Это было странно. Обеспокоенная и даже немного испуганная, я смотрела на пустой дверной проем. И вдруг поняла, что не хочу оставаться одна.
— А куда ты с парнями идешь?
Скотт, еще раз посмотрев на свои спортивные штаны, удивленно приподнял бровь.

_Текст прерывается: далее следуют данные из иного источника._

/-- R164: below the clamp MagOf is the ceiling root itself. -/
theorem magOf_ceil_of_le {s : Nat} (h : s ≤ 64516) : IsCeilSqrt s (magOf .ceil s) ∧ magOf .ceil s ≤ 254 := by
  have hle : roundUp .ceil s (Nat.sqrt s) ≤ 254 := roundUp_ceil_sqrt_le_iff.mpr h
  rw [magOf, clamp255_of_le hle]
  exact ⟨isCeilSqrt_roundUp s, hle⟩

theorem magOf_plusOne_eq_255_iff {s : Nat} : magOf .plusOne s = 255 ↔ 64516 ≤ s := by
  rw [magOf, roundUp_plusOne, clamp255_eq_255_iff, Nat.add_one_le_iff, Nat.sqrt_lt, not_lt]

/-- R177: the clamp hides the policy from 64517 on; below, PLUS_ONE adds 1 to an exact root and CEIL does not. -/
theorem magOf_ceil_ne_plusOne_iff (s : Nat) : magOf .ceil s ≠ magOf .plusOne s ↔ s < 64517 ∧ ∃ r, r * r = s := by
  rcases Nat.lt_or_ge s 64517 with h | h
  · have hr : Nat.sqrt s < 255 := Nat.sqrt_lt.mpr (by omega)
    rw [Nat.exists_mul_self, magOf, magOf, roundUp_ceil, roundUp_plusOne, clamp255, clamp255]
    split_ifs with hsq <;> omega
  · rw [magOf_large _ h, magOf_large _ h]
    omega

/-! ### The commands (R174 to R176) -/

theorem exec_isqrtNewton (s : State) : exec .isqrtNewton s =
    .next { s with resSqrt := BitVec.ofNat 32 (Nat.sqrt s.opN.toNat), status := doneWord false false s.status } := by
  rw [← newtonRoot_eq_sqrt s.opN.isLt]
  exact congrArg Host.Outcome.next (complete_eq _ _ _)

theorem exec_isqrtBisect (s : State) : exec .isqrtBisect s =
    .next { s with resSqrt := BitVec.ofNat 32 (Nat.sqrt s.opN.toNat), status := doneWord false false s.status } := by
  rw [← bisectRoot_eq_sqrt]
  exact congrArg Host.Outcome.next (complete_eq _ _ _)

theorem exec_magnitude (m : Mag) (s : State) : exec (.magnitude m) s =
    .next { s with
      resMag := BitVec.ofNat 8 (magOf s.cfg.roundPolicy (s.opGx.toNat * s.opGx.toNat + s.opGy.toNat * s.opGy.toNat))
      status := doneWord false false s.status } := by
  rw [← magnitude_eq _ m s.opGx.isLt s.opGy.isLt]
  exact congrArg Host.Outcome.next (complete_eq _ _ _)

/-- R173: FILTER shows nothing of its magnitude strategy, since at each interior pixel every one gives the closed form. -/
theorem exec_filter_mag (s : State) (v : Variant) (k : Conv) (m n : Mag) : exec (.filter v k m) s = exec (.filter v k n) s :=
  congrArg Host.Outcome.next (trimmedCommand_congr _ fun _ _ _ hv hk hi =>
    (filterPixel_ok hv hk hi v (effectiveConv v k) m).trans (filterPixel_ok hv hk hi v (effectiveConv v k) n).symm)

/-! ### The obligations -/

/-- Settles O25: the Newton loop ends at the floor root. -/
theorem isqrtNewtonCommand : Obligations.IsqrtNewtonCommand :=
  ⟨rfl, fun s => ⟨Nat.sqrt s.opN.toNat, Nat.sqrt_le _, Nat.lt_succ_sqrt _, exec_isqrtNewton s⟩⟩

— У нас тренировка по бейсболу.
— Можно я тоже пойду?
Его лицо превратилось в изумленное.
— Ты же ненавидишь бейсбол. Единственной причиной, по которой ты туда ходила, был Дел.
— Да я не знаю, кто такой Дел! — Мои ладони беспричинно сжались в кулаки. — Я не знаю, что именно я ненавижу. Или что мне нравится. Или что мне следует делать или говорить. Мне все это незнакомо. Но что еще хуже, теперь я знаю, что все, похоже, ненавидят меня — в том числе и моя лучшая подруга, которая исчезла одновременно со мной, — а почему, я даже не могу вспомнить. — Я оглядела комнату глазами, к которым подступили слезы. — А еще мое второе имя Джо. Ну кто дал ребенку такое ужасное второе имя?
Несколько секунд Скотт хранил молчание, а потом опустился передо мной на колени. Это было более чем странно — смотреть в его лицо, а видеть свое собственное, но более твердое и решительное.
— Сэм, все будет в порядке.
Моя нижняя губа задрожала.
— Все так говорят… Ну а что, если этого не будет?
Он ничего не ответил.
Ведь если что-то было не в порядке, то вряд ли уже будет иначе. Я застряла в жизни, которую не помню, втиснутая в оболочку этой девушки — Саманты Джо Франко, и чем больше я узнаю ее, тем сильнее начинаю ненавидеть.